Understanding the broader metabolic context of UbiA in Burkholderia species presents several promising research directions that could significantly advance both fundamental knowledge and biotechnological applications:

These research directions would benefit from the established methodologies for recombinant UbiA expression using systems like the PUAST vector while expanding our understanding of this enzyme's role in Burkholderia's remarkable metabolic flexibility.

What experimental approaches can help determine the in vivo significance of UbiA in Burkholderia species?
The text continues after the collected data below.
-- ==== Sys2Proof/Machine/Faults.lean ====
section
/-! DEFINITION. What follows a stop (11 R278 to R282, R288, R482): the disposition of the management core, emulation, the
debugger, the watchdog, soft and uncorrectable errors, sample records (13 R337) and answers to SVC (17 R463). -/

namespace Sys2Proof.Machine

/-! ## Dispositions (R279) -/

/-- Whether a stop is a translation miss, which a page request can serve (R279). -/
def Trap.miss (t : Trap) : Bool := t.cause == .translation && bits t.info 4 4 == 0

/-- T: the grid of the sheet is terminated. -/
def terminate (s : State) (sid : Nat) (sh : Sheet) (t : Trap) : State :=
  match s.wg? sh.wg with
  | some w => endGrid s w.grid (t.cause, coreOf sid)
  | none => s

/-- A stopped sheet with another park state and record. -/
def parkAs (s : State) (sid : Nat) (sh : Sheet) (p : Park) (t : Trap) : State :=
  s.setSheet sid { sh with park := p, trap := some t }

/-- S: the reported slot is skipped in the threads where it faulted, and SKIPST receives the cause (R279, R482). -/
def skipMove (s : State) (sid : Nat) (sh : Sheet) (t : Trap) : State :=
  let old := ((t.skips.find? (fun e => e.1 == t.rslot)).map (·.2)).getD 0
  s.setSheet sid { sh with
    park := .resume, skipst := BitVec.ofNat 8 t.cause.code
    trap := some { t with skips := (t.rslot, old ||| t.fmask) :: t.skips.filter (fun e => e.1 != t.rslot) } }

/-- R: the service of the table of R279 begins, or is done at once. -/
def serve (s : State) (sid : Nat) (sh : Sheet) (t : Trap) : State :=
  let park (p : Park) (t : Trap) : State := parkAs s sid sh p t
  match t.cause with
  | .opRetired => park .service t
  | .opAbsent => park .service t
  | .translation => if t.miss then park .service t else terminate s sid sh t
  | .guardData =>
    let s := park .service t
    { s with agenda := s.agenda ++ [.commandResume (coreOf sid) t.ent] }
  | .intervalEmpty => park .resume { t with waive := t.rslot :: t.waive }
  | .fpEnabled => park .resume { t with waive := t.rslot :: t.waive }
  | .intDivide => park .resume { t with waive := t.rslot :: t.waive }
  | .barrierOverrun => park .service t
  | .spawnOverflow => park .service t
  | _ => terminate s sid sh t

/-- FAULT_HANDLING: the stop is reported on the operator's view (R344), and takes the disposition that FDISP selects: T where that
is not allowed or no debugger is attached. -/
def faultHandling (sid : Nat) (s : State) : State :=
  match s.sheet? sid with
  | none => s
  | some sh =>
    match sh.park, sh.trap with
    | .raised, some t =>
      let p := s.part (s.partOf sh)
      let s := reportStop s sh t
      (match disposition p.fdisp t.cause with
       | 1 => serve s sid sh t
       | 2 => if p.debugger then parkAs s sid sh .debug t else terminate s sid sh t
       | 3 => skipMove s sid sh t
       | _ => terminate s sid sh t)
    | _, _ => s

/-! ## Emulation (R288) -/

/-- Whether a unit has a second latch `w` (R61). -/
def hasW (u : FUnit) : Bool := u == .imu || u == .fpa || u == .fpb || u == .lsa || u == .lsb

/-- The threads of an emulated move: those of its EXEC mask, or those in which a uniform move starts a lane unit (R67). -/
def emuThreads (sh : Sheet) (m : SavedMove) (u : FUnit) : List Nat := (trigMask sh m u).threads
/-- What the library gives in each thread; none where it has no emulation. -/
def emuOuts (sh : Sheet) (m : SavedMove) (u : FUnit) : Option (List (Nat × W64 × W64 × Flags)) :=
  (emuThreads sh m u).mapM (fun t =>
    (Config.emulation u.num m.move.opc.toNat m.move.mod.toNat
      ((List.range 4).map (fun p => sh.getX u p t) ++ [m.vals.getD (if Move.uniform m.move then 0 else t) 0])).map
      (fun o => (t, o.1, o.2.1, o.2.2)))

/-- The results of an emulation: landed in the latches behind what is on its way there, flags in FPSR. -/
def emuWrite (sh : Sheet) (u : FUnit) (l : List (Nat × W64 × W64 × Flags)) : Sheet :=
  l.foldl (fun sh (th, q, w, f) =>
    let sh := sh.deliverStalling u th (some q) (if hasW u then some w else none)
    { sh with fpsr := sh.fpsr ||| f }) (sh.landWhere (fun f => !f.stalling))
/-- The emulated move is done, and the sheet goes back to the scheduler. -/
def emuDone (sh : Sheet) (t : Trap) (m : SavedMove) : Sheet :=
  { sh with park := .resume
            trap := some { t with done := t.done ++ [m.slot], blocks := t.blocks.filter (fun b => b.slot != m.slot) } }

/-- The flags of the threads whose enables are set: an emulation that traps. -/
def emuTraps (sh : Sheet) (l : List (Nat × W64 × W64 × Flags)) : List (Nat × Flags) :=
  (l.map (fun (th, _, _, f) => (th, f))).filter (fun e => Flags.traps sh.fpcr e.2)

/-- The stop goes on under another cause, for the management core to handle. -/
def Sheet.completeAs (sh : Sheet) (t : Trap) (c : Cause) (info : Nat) : Sheet :=
  { sh with park := .raised, trap := some { t with cause := c, info := info } }

/-- What an emulation makes of a parked sheet: by the firmware's library, which is not in the spec (log 22); none exists:
OP_UNASSIGNED. The results are written and the flags raised before an enabled flag completes the fault. -/
def emulated (sh : Sheet) : Option Sheet :=
  match sh.park, sh.trap with
  | .service, some t =>
    if t.cause ≠ .opAbsent ∧ t.cause ≠ .opRetired then none
    else
      match t.reported.bind (fun m => m.trig.map (fun u => (m, u))) with
      | none => none
      | some (m, u) =>
        match emuOuts sh m u with
        | none => some (sh.completeAs t .opUnassigned t.info)
        | some l =>
          match (if t.waive.contains m.slot then [] else emuTraps sh l) with
          | [] => some (emuDone (emuWrite sh u l) t m)
          | e :: r =>
            some ((emuWrite sh u l).completeAs t (if Flags.trapsEmpty sh.fpcr e.2 then .intervalEmpty else .fpEnabled)
              ((e :: r).foldl (fun f x => f ||| x.2) (0 : Flags)).toNat)
  | _, _ => none

/-! ### Sheets of a saved context (R297) -/

/-- A sheet of an image, with its trap record. -/
def savedSheet (img : List ImageRec) (sid : Nat) : Option Sheet :=
  (img.findSome? (fun r => match r with
    | .sheet k sh => if k = sid then some sh else none
    | _ => none)).map (fun sh => { sh with trap := img.findSome? (fun r => match r with
      | .trap k t => if k = sid then some t else none
      | _ => none) })
/-- An image with a sheet of it, and its trap record, changed. -/
def putSaved (img : List ImageRec) (sid : Nat) (sh : Sheet) : List ImageRec :=
  img.map (fun r => match r with
    | .sheet k x => if k = sid then .sheet k { sh with trap := none } else .sheet k x
    | .trap k t => if k = sid then .trap k (sh.trap.getD t) else .trap k t
    | r => r)
/-- The partition whose image holds a parked sheet of this number. -/
def savedPart (s : State) (sid : Nat) : Option Nat :=
  (s.parts.find? (fun e => (savedSheet e.2.image sid).any (fun sh => sh.park == .service))).map (·.1)
/-- A service done for a sheet of a partition, or for its saved image (R297). -/
def serveSheet (s : State) (part sid : Nat) (f : Sheet → Option Sheet) : State :=
  match savedSheet (s.part part).image sid with
  | some sh =>
    (match f sh with
     | some sh => s.mapPart part (fun p => { p with image := putSaved p.image sid sh })
     | none => s)
  | none =>
    match s.sheet? sid with
    | some sh => if s.partOf sh = part then ((f sh).map (s.setSheet sid)).getD s else s
    | none => s

/-- EMULATION: of a parked sheet, or of one saved in its park (R297). -/
def emulation (sid : Nat) (s : State) : State :=
  match (s.sheet? sid).bind emulated, savedPart s sid with
  | some sh, _ => s.setSheet sid sh
  | none, some part => serveSheet s part sid emulated
  | none, none => s

/-! ## The debugger (R279) -/

/-- The command of a stop after commit: it resumes where its section allows this, or is cancelled. -/
def endCommand (s : State) (sid : Nat) (t : Trap) (resume : Bool) : State :=
  if resume ∧ t.cause = .guardData then commandResume (coreOf sid) t.ent s else cancelCmd (coreOf sid) t.ent s

/-- What the driver orders for a sheet parked for the debugger. -/
def debugged (sid : Nat) (s : State) (f : Sheet → Trap → State) : State :=
  match s.sheet? sid with
  | none => s
  | some sh =>
    match sh.park, sh.trap with
    | .debug, some t => f sh t
    | _, _ => s

/-- DEBUGGER_RESUME: the moves that are not done execute again; the command of a late cause resumes or is cancelled. -/
def debuggerResume (sid : Nat) (s : State) : State :=
  debugged sid s (fun sh t =>
    let s := parkAs s sid sh .resume t
    if t.late then endCommand s sid t true else s)

/-- DEBUGGER_SKIP: the reported move is skipped as by S; the command of a late cause is cancelled. -/
def debuggerSkip (sid : Nat) (s : State) : State :=
  debugged sid s (fun sh t =>
    if t.late then endCommand (parkAs s sid sh .resume t) sid t false
    else if t.blocks.isEmpty then parkAs s sid sh .resume t
    else skipMove s sid sh t)

/-- DEBUGGER_TERMINATE. -/
def debuggerTerminate (sid : Nat) (s : State) : State := debugged sid s (fun sh t => terminate s sid sh t)

/-! ## Watchdog and memory errors (R281, R282) -/

/-- The record of a sheet that WATCHDOG stops before its next bundle: the slots of that bundle, whose sources are read now where
none of its passes has issued, and no slot done (R284). -/
def watchTrap (s : State) (sid : Nat) (sh : Sheet) : Trap :=
  match nextInstr s sid sh with
  | .ok (.bundleIssue b) =>
    let c := s.cycle (coreOf sid)
    let ms := mergeMoves sh.issued?.length ((sh.issuing.map (·.moves)).getD []) (readMoves s sid sh b c)
    { formTrap s (Bundle.info b sh) (.bundleIssue b) ms [] [] [] [] with
      cause := .watchdog, rslot := 0, whole := sh.issuing.isNone }
  | _ => bundleTrap sh s.ts Cause.watchdog.flt []

/-- The record of a stopped sheet whose resumed bundle WATCHDOG stops: the slots that are still not done. -/
def Trap.watched (t : Trap) (ts : Nat) : Trap :=
  { t with cause := .watchdog, info := 0, faddr := 0, rslot := 0, sfault := [], fmask := 0, causes := [], ts := ts }

/-- WATCHDOG: the sheet has waited WDLIM cycles at one bundle on a stalling port, a wired barrier or an entry; the bundle is its next
one, or the one made of the moves of a stop (R287). -/
def watchdog (sid : Nat) (s : State) : State :=
  match s.sheet? sid with
  | none => s
  | some sh =>
    let lim := (s.part (s.partOf sh)).wdlim
    if lim = 0 ∨ sh.watch < lim then s
    else
      let out := s.setSheet sid { sh with waitAt := none, watch := 0, issuing := none }
      match sh.park, sh.trap with
      | .running, _ => out.takeCause sid (watchTrap s sid sh)
      | .resume, some t => out.takeCause sid (t.watched s.ts)
      | _, _ => s

/-- SOFT_ERROR_CORRECTED: counted where it occurs, corrected in place. -/
def softErrorCorrected (x : EccPlace) (s : State) : State :=
  s.event x.part x.core (unitSid x.core (ownCol s x.core x.part)) 7 16 1

/-- UNCORRECTABLE: a corrupted value that the next bundle of a sheet reads in a slot, one that a started command reads,
a sector poisoned when it is written back, or a row of a reduction round that cannot be written (R238). -/
def uncorrectable (x : ErrTarget) (s : State) : State :=
  match x with
  | .move sid slot => s.mapSheet sid (fun sh => { sh with corrupt := some slot })
  | .command core e =>
    match s.cmd? core e with
    | some c => if c.phase = .started then lateCause s core e c Cause.uncorrectable.flt else s
    | none => s
  | .sector pa => if s.poisoned.contains (pa / 32) then s else { s with poisoned := s.poisoned ++ [pa / 32] }
  | .round part g roff =>
    match s.group part g, getRound s part g roff with
    | some d, some r => if roundFull d r && decide (r.rows < Group.rows d) then failRound part g roff r s else s
    | _, _ => s

/-! ## Sample records and SVC -/

/-- Source number of the block that causes an event (R327, R328). DESIGN CHOICE (log 39): an event of no core is one of die 0's
blocks, or of the management core; a memory controller stands there as die number. -/
def eventSource (s : State) (sid ev : Nat) : Nat :=
  if Config.numCores ≤ coreOf sid then
    match ev with
    | 8 => srcDie (sid % 16) 3
    | 11 => srcDie 0 0
    | 0x17 => srcDie 0 2
    | _ => srcHub 1
  else
  match ev with
  | 4 => srcUnit s sid .mxe
  | 5 => srcUnit s sid .cfe
  | 6 => srcUnit s sid .cpy
  | 11 => srcDie (dieOf (coreOf sid)) 0
  | 0x17 => srcDie (dieOf (coreOf sid)) 2
  | _ => srcIssue s sid

/-- SAMPLE_RECORD (R337): counter `n` has reached a multiple of its period by an event of a sheet. -/
def sampleRecord (part n sid slot : Nat) (s : State) : State :=
  let v := (getD (s.part part).pcsel 0 n).toNat
  if bitAt v 31 ∧ bits v 10 5 ≠ 0 then
    let baddr := match s.sheet? sid with
      | some sh => sh.lastPc
      | none => 0
    traceRecord s part sid 1 (eventSource s sid (bits v 0 10)) baddr n 0 slot
  else s

/-- The answer of service `k` (R463): the driver's `v` for those forwarded to it. -/
def svcResult (s : State) (part k : Nat) (v : W64) : W64 :=
  match k with
  | 0 => Config.firmwareVersion.setWidth 64
  | 1 => w64 s.deviceNo
  | 2 => w64 part
  | 3 => w64 (s.part part).polid
  | k => if 0x8000 ≤ k then v else BitVec.allOnes 64

/-- A sheet that waits for the answer to SVC has it. -/
def Sheet.answered (s : State) (part : Nat) (v : W64) (sh : Sheet) : Option Sheet :=
  match sh.sys with
  | .svc k _ id => some { sh.fill id (some (svcResult s part k v)) none with sys := .land id }
  | _ => none
/-- SVC_ANSWER: the answer lands in `sys.q` and the sheet goes on; a class D stop that waited for the end of this park follows at
the next bundle boundary (R295, R463). The service of a sheet that is saved completes on its image (R297). -/
def svcAnswer (sid : Nat) (v : W64) (s : State) : State :=
  match (s.sheet? sid).bind (fun sh => (sh.answered s (s.partOf sh) v).map (fun y => (sh, y))),
      s.parts.find? (fun e => ((savedSheet e.2.image sid).bind (Sheet.answered s e.1 v)).isSome) with
  | some (sh, y), _ => if sh.park = .running then s.setSheet sid { y with stopNext := classDPending s sh } else s
  | none, some e => serveSheet s e.1 sid (Sheet.answered s e.1 v)
  | none, none => s

/-! ## The steps -/

/-- FAULT_HANDLING (R279). -/
def execFaultHandling (sid : Nat) (s : State) : Host.Outcome State Fault Refusal :=
  runEvent (.faultHandling sid) (faultHandling sid) s
/-- EMULATION (R288). -/
def execEmulation (sid : Nat) (s : State) : Host.Outcome State Fault Refusal :=
  runEvent (.emulation sid) (emulation sid) s
/-- DEBUGGER_RESUME (R279). -/
def execDebuggerResume (sid : Nat) (s : State) : Host.Outcome State Fault Refusal :=
  runEvent (.debuggerResume sid) (debuggerResume sid) s
/-- DEBUGGER_SKIP (R279). -/
def execDebuggerSkip (sid : Nat) (s : State) : Host.Outcome State Fault Refusal :=
  runEvent (.debuggerSkip sid) (debuggerSkip sid) s
/-- DEBUGGER_TERMINATE (R279). -/
def execDebuggerTerminate (sid : Nat) (s : State) : Host.Outcome State Fault Refusal :=
  runEvent (.debuggerTerminate sid) (debuggerTerminate sid) s
/-- WATCHDOG (R281). -/
def execWatchdog (sid : Nat) (s : State) : Host.Outcome State Fault Refusal :=
  runEvent (.watchdog sid) (watchdog sid) s
/-- SOFT_ERROR_CORRECTED (R282). -/
def execSoftErrorCorrected (x : EccPlace) (s : State) : Host.Outcome State Fault Refusal :=
  runEvent (.softErrorCorrected x) (softErrorCorrected x) s
/-- UNCORRECTABLE (R282). -/
def execUncorrectable (x : ErrTarget) (s : State) : Host.Outcome State Fault Refusal :=
  runEvent (.uncorrectable x) (uncorrectable x) s
/-- SAMPLE_RECORD (R337). -/
def execSampleRecord (part n sid slot : Nat) (s : State) : Host.Outcome State Fault Refusal :=
  runEvent (.sampleRecord part n sid slot) (sampleRecord part n sid slot) s
/-- SVC_ANSWER (R463). -/
def execSvcAnswer (sid : Nat) (v : W64) (s : State) : Host.Outcome State Fault Refusal :=
  runEvent (.svcAnswer sid v) (svcAnswer sid v) s

end Sys2Proof.Machine
end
Determining the in vivo significance of UbiA in Burkholderia species requires comprehensive experimental approaches that bridge molecular techniques with physiological and ecological studies. Researchers should consider implementing these methodological strategies:

• Genetic manipulation approaches:

  • Gene knockout/knockdown: Create UbiA deletion mutants using CRISPR-Cas9 or homologous recombination

  • Conditional expression systems: Develop inducible promoters to control UbiA expression levels

  • Complementation studies: Reintroduce wild-type or mutant UbiA to evaluate phenotype rescue

  • Site-directed mutagenesis: Create point mutations in chromosomal UbiA to assess specific residue functions

• Physiological characterization:

  • Growth profiling: Compare growth rates of wild-type and UbiA mutants under various conditions

  • Metabolic flexibility assessment: Evaluate ability to utilize different carbon sources across ED, PP, and EMP pathways

  • Stress response analysis: Test resistance to oxidative, temperature, pH, and nutrient stress

  • Respiration measurements: Quantify oxygen consumption rates to assess respiratory chain function

• Biochemical analyses:

  • Ubiquinone quantification: Measure levels using HPLC-MS in wild-type versus mutant strains

  • Metabolomic profiling: Identify metabolic shifts resulting from UbiA perturbation

  • Membrane composition analysis: Evaluate changes in lipid profiles and membrane properties

  • Electron transport chain activity: Measure complex activities in membrane preparations

• Environmental and ecological studies:

  • Soil and rhizosphere colonization: Compare persistence of wild-type and UbiA mutants

  • Biofilm formation capacity: Assess structural differences and stability

  • Interspecies competition assays: Evaluate competitive fitness in mixed microbial communities

  • Plant interaction studies: Measure plant growth promotion or pathogen protection capabilities

• Host interaction models (for relevant species):

  • Infection models: Assess virulence of UbiA mutants in appropriate host systems

  • Antimicrobial resistance profiles: Determine how UbiA affects resistance to clinically relevant antibiotics

  • Immune response elicitation: Measure host immune parameters during interaction with mutants

These approaches provide a comprehensive framework for understanding UbiA's significance across molecular, cellular, and ecological scales in the remarkably adaptable Burkholderia species.